Also, on Carson, the articles don't give his first name, just initials.
 
Joined
Dec 31, 2010
Location
Kingsport, Tennessee
I have been blessed to have three newspaper articles concerning the capture on August 15, 1861, of my ancestor, Sgt. Frank A. Gayden, Bolivar Troop, 1st Mississippi Battalion of Cavalry. He was captured, along with a Lt. Gooden (or possibley Goodin), and a Private D.S. or D.D. Harris, both Missouri men under General Jeff Thompson, Missouri State Guard.
Their captor is identified as a Sgt. W. C. Carson, on General Prentiss' staff, one article says he was an orderly, maybe from Illinois. The 1st Illinois Cavalry was under Prentiss at the time, but I can't find Carson there.
I may have found Gooden in the Slave Schedules, and there is a Lt. John Gooden listed in the Missouri State Guard prior to the war.

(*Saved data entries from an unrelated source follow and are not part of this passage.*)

-- ==== Sys2Proof/Machine/Pck.lean ====
section
/-! DEFINITION. PCK, the output packer (R170 to R178). -/

namespace Sys2Proof.Machine

/-- Word `i` of the container. There is none at 4 and above; the model reads 0 there, and no rule reads it. -/
def Container.word (w : Container) (i : Nat) : Word :=
  match i with
  | 0 => w.w0
  | 1 => w.w1
  | 2 => w.w2
  | 3 => w.w3
  | _ => 0

/-- `word[i] |= v`. -/
def Container.orWord (w : Container) (i : Nat) (v : Word) : Container :=
  match i with
  | 0 => { w with w0 := w.w0 ||| v }
  | 1 => { w with w1 := w.w1 ||| v }
  | 2 => { w with w2 := w.w2 ||| v }
  | 3 => { w with w3 := w.w3 ||| v }
  | _ => w

/-- The all-zero container. -/
def Container.zero : Container := ⟨0, 0, 0, 0⟩

/-- `word[r div 16] | ((y & 0xFFFF) << ((r mod 16) × 16))`, the loop body of R171. -/
def Container.insert (w : Container) (r y : Nat) : Container :=
  w.orWord (r / Config.lanesPerWord)
    ((BitVec.ofNat 256 y &&& 0xFFFF) <<< ((r % Config.lanesPerWord) * 16))

/-- The loop of R171 from index `r` on. -/
def packFrom : Nat → List Nat → Container → Container
  | _, [], w => w
  | r, y :: ys, w => packFrom (r + 1) ys (w.insert r y)

/-- `pack(y[0..N-1])` (R171), for N ≤ 64; elements beyond the 64th have no lane and are dropped. Log 12. -/
def pack (ys : List Nat) : Container := packFrom 0 ys .zero

/-- `unpack(word[0..3], N)` (R175). -/
def unpack (w : Container) (n : Nat) : List Nat :=
  (List.range n).map fun r => (lane (w.word (r / Config.lanesPerWord)) (r % Config.lanesPerWord)).toNat

end Sys2Proof.Machine
end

Unfortunately, I haven't been able to find Carson, Gooden or Harris in any CW military records, and would greatly appreciate ANY assistance in doing so. I consider myself pretty good at this kind of research, but am hoping one of you may have the key.
Thanks.

View attachment 378536

View attachment 378537

View attachment 378538

View attachment 378539

My best shot. If he was on General Prentiss staff, wouldn't he be regular Army?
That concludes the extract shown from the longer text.